In the so-called “Louisiana Lockup,” housed in Camp J, a wing of the notorious Angola prison formerly known as the “Dungeon,” newly arrived immigration detainees went several days without receiving toilet paper, and are given drinking water in shared five-gallon buckets, according to Bridget Pranzatelli, a staff attorney with the National Immigration Project. Sinks and toilets in the facility have malfunctioned, and overflowing toilets have contaminated cells with urine and fecal matter, Pranzatelli said, citing conversations she’d had with several detainees and their family members.
Over a dozen detainees, all part of a single wing of the detention facility, recently launched a hunger strike, reportedly because they did not have regular access to medication for chronic conditions like diabetes and mental health diagnoses. Pranzatelli said she’d heard from detainees’ family members that those participating in the hunger strike were placed in solitary confinement, and that one was hospitalized Monday but later brought back to Angola. As of Friday afternoon, four detainees were still participating in the hunger strike, she said, citing a colleague who’d just visited the facility.

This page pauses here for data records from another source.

-- ==== Sys2Proof/Laws/State.lean ====
section
/-! SUPPORT. One lemma for each field that an operation of the machine leaves alone, so that no proof
unfolds a record update. -/

namespace Sys2Proof.Machine
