/-- The shutter moving, with the frame of slot 2 in hand. -/
def shutterAt (s : State) (x : Shutter) : State :=
  { s with tc := { s.tc with shutter := x, shutterTimer := some 3 } }

/-- A mark at the head. -/
def printing (s : State) (kind : MarkKind) (live : Bool) : State :=
  { s with tc := { s.tc with head := .printing ⟨kind, [], live⟩ 5 } }

/-- Every channel SETTLED, its pulse fired. -/
def firing (s : State) : State :=
  { s with pl := { s.pl with
      channels := Rgb.all { PowerChannel.reset with laser := .settled, firing := true } } }

/-- The scan unit at a speed. -/
def atSpeed (s : State) (v : Speed) (m : Measurement) : State :=
  { s with stu := { s.stu with speed := v, measurement := m, watch := some 3, counter := 2 } }

/-- A number of empty log records. -/
def logOf (s : State) (n : Nat) : State :=
  { s with rl := { s.rl with records := List.replicate n ⟨1, Footage.zero, .blank 1⟩ } }

/-! ### The hypotheses, in a form that is evaluated -/

theorem quiet_iff (s : State) : s.Quiet ↔ s.fu.raised = [] ∧ s.staged = [] :=
  ⟨fun h => ⟨h.raised, h.staged⟩, fun h => ⟨h.1, h.2⟩⟩

theorem before_iff (s : State) (first : List FaultKind) : s.Before first ↔ (∀ f ∈ s.fu.raised,
    f.kind ∉ [FaultKind.facetShortage, .operator, .shutter, .transport, .filmEnd] ∧ f.kind ∉ first) ∧
    s.staged = [] :=
  ⟨fun h => ⟨h.raised, h.staged⟩, fun h => ⟨h.1, h.2⟩⟩

/-- Whether a request stands at the head of the input queue and passes intake, evaluated. -/
def accepted (s : State) (tag : Nat) (q : Request) (p : List Byte) : Bool :=
  decide ((∀ f ∈ s.fu.raised, f.kind ∉ [FaultKind.facetShortage, .operator, .shutter, .transport, .filmEnd] ∧
    f.kind ∉ ([] : List FaultKind)) ∧ s.staged = []) && s.lp.up && decide (s.head = some (.request tag q p)) &&
    decide (p.length = q.payloadBytes) && s.lp.outstanding.all (fun o => o.tag ≠ tag) &&
    decide (s.lp.outstanding.length < 4) &&
    decide (s.es.engine = .locked → q.acceptedInLocked = true) && decide (s.lp.held = none)

theorem accepts_iff (s : State) (tag : Nat) (q : Request) (p : List Byte) :
    s.Accepts tag q p ↔ accepted s tag q p = true := by
  simp only [accepted, Bool.and_eq_true, decide_eq_true_eq, List.all_eq_true, ← before_iff]
  exact ⟨fun h => ⟨⟨⟨⟨⟨⟨⟨h.before, h.up⟩, h.head⟩, h.size⟩, h.fresh⟩, h.room⟩, h.unlocked⟩, h.free⟩,
    fun ⟨⟨⟨⟨⟨⟨⟨a, b⟩, c⟩, d⟩, e⟩, f⟩, g⟩, i⟩ => ⟨a, b, c, d, e, f, g, i⟩⟩

/-- A request with tag 7 stands at the head of a state and passes intake. -/
abbrev stands (s : State) (q : Request) (p : List Byte) : Prop := (asking s q p).Accepts 7 q p

/-! ### WellFormed and Decode -/

theorem test_wellFormed_refuses : (Instr.sampleCompletion ⟨4096, 0, 0⟩).wellFormed = false ∧
    (Instr.sampleCompletion ⟨0, 4096, 0⟩).wellFormed = false ∧
    (Instr.sampleCompletion ⟨0, 0, 4096⟩).wellFormed = false := by decide

theorem test_wellFormed_accepts : (Instr.sampleCompletion ⟨4095, 4095, 4095⟩).wellFormed = true ∧
    Instr.status.wellFormed = true := by decide

theorem test_decode_none : decodeTableWord 8 0 = none ∧
    State.reset.withFetchWord 8 0 = State.reset := by decide +kernel

/-! ### Chapter 4: the dose -/

/-- Table 4-2. -/
theorem test_table_4_2 : [0, 6, 7, 1000, 1332, 1500, 2000, 2500, 2832, 3000].map exponential =
    [66, 66, 67, 655, 1408, 2072, 6554, 20724, 44512, 65535] := by decide +kernel

/-- Table 4-4: the words, and whether each counts as clip-low. -/
theorem test_table_4_4 : [127, 128, 255, 256, 511, 512, 767, 16383, 16384, 245760].map stage5 =
    [(⟨0, 0⟩, true), (⟨256, 1⟩, true), (⟨256, 1⟩, true), (⟨256, 1⟩, false), (⟨511, 1⟩, false),
     (⟨256, 2⟩, false), (⟨384, 2⟩, false), (⟨260, 63⟩, false), (⟨256, 64⟩, false),
     (⟨3840, 64⟩, false)] := by decide +kernel

/-- Section 4.12, case 1. -/
theorem test_dose_case_1 : channelDose ⟨true, curve, 200000, 2,
      ((Vector.replicate 17 4096).set 3 4300).set 4 4200⟩ 4014 (-3) 1000 445 =
    ⟨⟨271, 15⟩, false, false⟩ := by decide +kernel

/-- Section 4.12, case 2. -/
theorem test_dose_case_2 : channelDose ⟨true, curve, 180000, -3,
      ((Vector.replicate 17 4096).set 11 3900).set 12 3800⟩ 4200 2 3000 1023 =
    ⟨⟨1904, 64⟩, false, false⟩ := by decide +kernel

/-- Section 4.12, case 3. -/
theorem test_dose_case_3 : [0, 5, -5].map (fun t => finishDose (stage4 65535 245760 4096 4096 t)) =
    [⟨⟨3840, 64⟩, false, false⟩, ⟨⟨3840, 64⟩, true, false⟩, ⟨⟨3456, 64⟩, false, false⟩] := by
  decide +kernel

/-- Section 4.12, case 4. -/
theorem test_dose_case_4 : [(245760, 4096), (245760, 2048), (1, 4096)].map
      (fun k => finishDose (stage4 66 k.1 k.2 4096 0)) =
    [⟨⟨256, 1⟩, false, true⟩, ⟨⟨0, 0⟩, false, true⟩, ⟨⟨0, 0⟩, false, false⟩] := by decide +kernel
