theorem Move.profilesHeld {a b : Ledger} (move : Move a b) (h : a.ProfilesHeld) : b.ProfilesHeld := by
  cases move with
  | powerOn door => exact Ledger.profilesHeld_powerOn door
  | line i r line words here => exact (h.rewrite here (r.mark_same line).2.2.2.2).same rfl rfl
  | fill i r free loaded => exact h.fill free loaded
  | close i | requeue i | take i | giveBack i | spoil i => exact (h.setPhase i _).same rfl rfl
  | discard i r here | unqueue i r here | finish i l r _ here => exact (h.free here).same rfl rfl
  | load i q unused same => exact h.load unused same
  | notice | mask | append | drop | enter | leave | unlink | nextLine | timing | assign | trim => exact h.same rfl rfl

/-! ### Slots and the frame in hand (R5 to R7, R11, R19) -/

/-- The rules of one non-FREE slot: its presence law, its size and its fit in the scan. -/
structure SlotRecord.Sound (t : TimingParams) (r : SlotRecord) : Prop where
  present : r.Present
  fits : t.l0 + r.width ≤ t.nsp
  size : r.width ≤ 4096 ∧ 1 ≤ r.height ∧ r.height ≤ 3200

structure Ledger.SlotsSound (a : Ledger) : Prop where
  keys : ∀ (i j : Fin 4) (ri rj : SlotRecord),
    a.slots[i] = some ri → a.slots[j] = some rj → ri.key = rj.key → i = j
  each : ∀ (i : Fin 4) (r : SlotRecord), a.slots[i] = some r → r.Sound a.timing

/-- The queue holds QUEUED slots, each once, and the frame in hand an ACTIVE one with its current line inside. -/
structure Ledger.Seated (a : Ledger) : Prop where
  once : a.queue.Nodup
  queued : ∀ i ∈ a.queue, ∃ r : SlotRecord, a.slots[i] = some r ∧ r.phase = .queued
  active : ∀ i l, a.frame = some (i, l) → ∃ r : SlotRecord, a.slots[i] = some r ∧ r.phase = .active ∧ l < r.height

theorem slotsSound_seated {s : State} (inHand : InHand s) (sound : SlotsSound s) :
    s.ledger.SlotsSound ∧ s.ledger.Seated := by
  refine ⟨⟨sound.keys, fun i r here => ⟨sound.present i r here, sound.fits i r here, sound.size i r here⟩⟩,
    ⟨inHand.once, fun i hi => ?_, fun i l onFrame => ?_⟩⟩
  · obtain ⟨r, here, phase⟩ := Option.map_eq_some_iff.1 ((inHand.queued i).1 hi)
    exact ⟨r, here, phase⟩
  · obtain ⟨e, present, places⟩ := Option.map_eq_some_iff.1 onFrame
    obtain ⟨rfl, rfl⟩ := Prod.mk.inj places
    obtain ⟨r, here, phase⟩ := Option.map_eq_some_iff.1 ((inHand.active e.slot).2 ⟨e, present, rfl⟩)
    exact ⟨r, here, phase, sound.line e r present here⟩

theorem SlotsSound.of_ledger {s : State} (sound : s.ledger.SlotsSound) (seated : s.ledger.Seated) : SlotsSound s where
  keys := sound.keys
  present i r here := (sound.each i r here).present
  fits i r here := (sound.each i r here).fits
  size i r here := (sound.each i r here).size
  line e r present here := by
    obtain ⟨x, there, -, inside⟩ := seated.active _ _ (State.frameLine_of present)
    obtain rfl : r = x := Option.some.inj (here.symm.trans there)
    exact inside

theorem Ledger.SlotsSound.same {a b : Ledger} (h : a.SlotsSound) (slots : b.slots = a.slots)
    (timing : b.timing = a.timing) : b.SlotsSound :=
  ⟨by rw [slots]; exact h.keys, by rw [slots, timing]; exact h.each⟩

/-- A slot written with a key that no other slot holds. -/
theorem Ledger.SlotsSound.put {a : Ledger} (h : a.SlotsSound) {i : Fin 4} {r : SlotRecord}
    (fresh : ∀ (j : Fin 4) (x : SlotRecord), j ≠ i → a.slots[j] = some x → x.key ≠ r.key) (sound : r.Sound a.timing) :
    (a.put i (some r)).SlotsSound := by
  refine ⟨fun j k rj rk hj hk same => ?_, fun j x hj => ?_⟩
  · rw [Ledger.put_slots] at hj hk
    split at hj <;> split at hk
    next ij ik => exact ij.symm.trans ik
    next ij ik =>
      obtain rfl := Option.some.inj hj
      exact absurd same.symm (fresh k rk (Ne.symm ik) hk)
    next ij ik =>
      obtain rfl := Option.some.inj hk
      exact absurd same (fresh j rj (Ne.symm ij) hj)
    next ij ik => exact h.keys j k rj rk hj hk same
  · rw [Ledger.put_slots] at hj
    split at hj
    · exact Option.some.inj hj ▸ sound
    · exact h.each j x hj

theorem Ledger.SlotsSound.putNone {a : Ledger} (h : a.SlotsSound) (i : Fin 4) : (a.put i none).SlotsSound := by
  have stays (j : Fin 4) (x : SlotRecord) (hj : (a.put i none).slots[j] = some x) : a.slots[j] = some x := by
    rw [Ledger.put_slots] at hj
    split at hj
    · cases hj
    · exact hj
  exact ⟨fun j k rj rk hj hk => h.keys j k rj rk (stays j rj hj) (stays k rk hk),
    fun j x hj => h.each j x (stays j x hj)⟩

/-- A slot rewritten with its key. -/
theorem Ledger.SlotsSound.rewrite {a : Ledger} (h : a.SlotsSound) {i : Fin 4} {r x : SlotRecord}
    (here : a.slots[i] = some r) (key : x.key = r.key) (sound : x.Sound a.timing) :
    (a.put i (some x)).SlotsSound :=
  h.put (fun j y apart there same => apart (h.keys j i y r there here (same.trans key))) sound

/-- A slot that has every line present takes another phase. -/
theorem Ledger.SlotsSound.setPhase {a : Ledger} (h : a.SlotsSound) {i : Fin 4} {r : SlotRecord}
    (here : a.slots[i] = some r) (complete : r.presenceCount = r.height) (p : Phase) :
    (a.setPhase i p).SlotsSound := by
  obtain ⟨⟨length, count, -⟩, fits, size⟩ := h.each i r here
  rw [Ledger.setPhase_of here]
  exact h.rewrite here rfl ⟨⟨length, count, fun _ => complete⟩, fits, size⟩

/-- A slot past FILLING has every line present (R11). -/
theorem Ledger.SlotsSound.complete {a : Ledger} (h : a.SlotsSound) {i : Fin 4} {r : SlotRecord}
    (here : a.slots[i] = some r) (past : r.phase ≠ .filling) : r.presenceCount = r.height :=
  (h.each i r here).present.2.2 past

theorem Ledger.slotsSound_powerOn (door : Bool) : (State.powerOn door).ledger.SlotsSound := by
  have free (i : Fin 4) : (State.powerOn door).ledger.slots[i] = none := by
    simp [State.ledger, State.powerOn, FrameStore.reset]
  refine ⟨fun i j ri rj hi => ?_, fun i r hi => ?_⟩ <;> rw [free] at hi <;> cases hi

theorem Move.slotsSound {a b : Ledger} (move : Move a b) (h : a.SlotsSound) (seated : a.Seated) : b.SlotsSound := by
  cases move with
  | powerOn door => exact Ledger.slotsSound_powerOn door
  | line i r line words here filling inside =>
    obtain ⟨-, key, width, height, -⟩ := r.mark_same line
    obtain ⟨present, fits, size⟩ := h.each i r here
    exact (h.rewrite here key ⟨present.mark filling inside, width ▸ fits, by rwa [width, height]⟩).same rfl rfl
  | fill i r free loaded key filling present size fits =>
    exact (h.put (fun j x _ there => key j x there) ⟨present, fits, size⟩).same rfl rfl
  | close i r here filling complete =>
    have most : r.presenceCount ≤ r.height := by
      obtain ⟨length, count, -⟩ := (h.each i r here).present
      rw [← length, ← count]
      exact List.countP_le_length
    exact (h.setPhase here (Nat.le_antisymm most complete) _).same rfl rfl
  | requeue i r here held => exact (h.setPhase here (h.complete here (by simp [held])) _).same rfl rfl
  | take i rest r head here =>
    obtain ⟨x, there, queued⟩ := seated.queued i (by simp [head])
    obtain rfl : r = x := Option.some.inj (here.symm.trans there)
    exact (h.setPhase here (h.complete here (by simp [queued])) _).same rfl rfl
  | giveBack i l inHand | spoil i l inHand =>
    obtain ⟨r, here, active, -⟩ := seated.active i l inHand
    exact (h.setPhase here (h.complete here (by simp [active])) _).same rfl rfl
  | discard i r here | unqueue i r here | finish i l r _ here => exact (h.putNone i).same rfl rfl
  | timing p fits =>
    refine ⟨h.keys, fun i r here => ?_⟩
    obtain ⟨present, fitted, size⟩ := h.each i r here
    exact ⟨present, fits i r here fitted, size⟩
  | notice | mask | append | drop | enter | leave | unlink | nextLine | load | assign | trim => exact h.same rfl rfl

theorem Ledger.Seated.same {a b : Ledger} (h : a.Seated) (slots : b.slots = a.slots) (queue : b.queue = a.queue)
    (frame : b.frame = a.frame) : b.Seated :=
  ⟨by rw [queue]; exact h.once, by rw [queue, slots]; exact h.queued, by rw [frame, slots]; exact h.active⟩

/-- A slot written that is neither in the queue nor in hand. -/
theorem Ledger.Seated.put {a : Ledger} (h : a.Seated) {i : Fin 4} (r : Option SlotRecord) (waits : i ∉ a.queue)
    (idle : ∀ l, a.frame ≠ some (i, l)) : (a.put i r).Seated := by
  refine ⟨h.once, fun j hj => ?_, fun j l onFrame => ?_⟩ <;> rw [Ledger.put_slots]
  · have apart : i ≠ j := fun same => waits (same ▸ hj)
    rw [if_neg apart]
    exact h.queued j hj
  · have apart : i ≠ j := fun same => idle l (same ▸ onFrame)
    rw [if_neg apart]
    exact h.active j l onFrame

Also, contrary to ICE Deputy Director Madison Sheahan’s claim at the facility’s grand opening press conference that it would have a law library — one aspect of ICE’s National Detention Standards — “every single person we spoke to said that there is no law library,” Pranzatelli said.
The Camp J facility will “expand ICE detention space by up to 416 beds,” according to a DHS press release.
The hunger strike “appears to have been sparked by false narratives in the media that put that idea in the detainees’ heads,” Louisiana’s Department of Public Safety & Corrections told NOLA.com in a statement Monday, adding that reports of poor conditions “create a false narrative about the facility’s operations” and were “misleading.” “Detainees have full access to medical treatment, three proper meals per day, legal counsel, and other essential items,” a DHS spokesperson told Fox News.
Neither state nor federal immigration officials, nor LaSalle — a private prison company that recently posted job openings for Angola, NOLA.com reported — responded to HuffPost’s questions about conditions there.
The so-called “Lonestar Lockup” — its real name is Camp East Montana — was holding some 1,400 detainees as of earlier this month, and could ultimately hold up to 5,000 migrants, The Washington Post reported. Yet within 50 days of opening, the massive tent city racked up 60 violations of federal immigration detention standards, the Post found, citing an internal inspection report.
Among the violations, in the paper’s words, the facility “failed to properly monitor and treat some detainees’ medical conditions, lacked basic procedures for keeping guards and detainees safe and for weeks did not provide many of them a way to contact lawyers, learn about their cases or file complaints.”
The Trump administration accused the Post of “twisting inspector notes.”
Similar allegations have come up at other new facilities.
In Alligator Alcatraz, detainees and staff have long reported miserable conditions, from broken plumbing to flooding, mosquitoes and respiratory illness.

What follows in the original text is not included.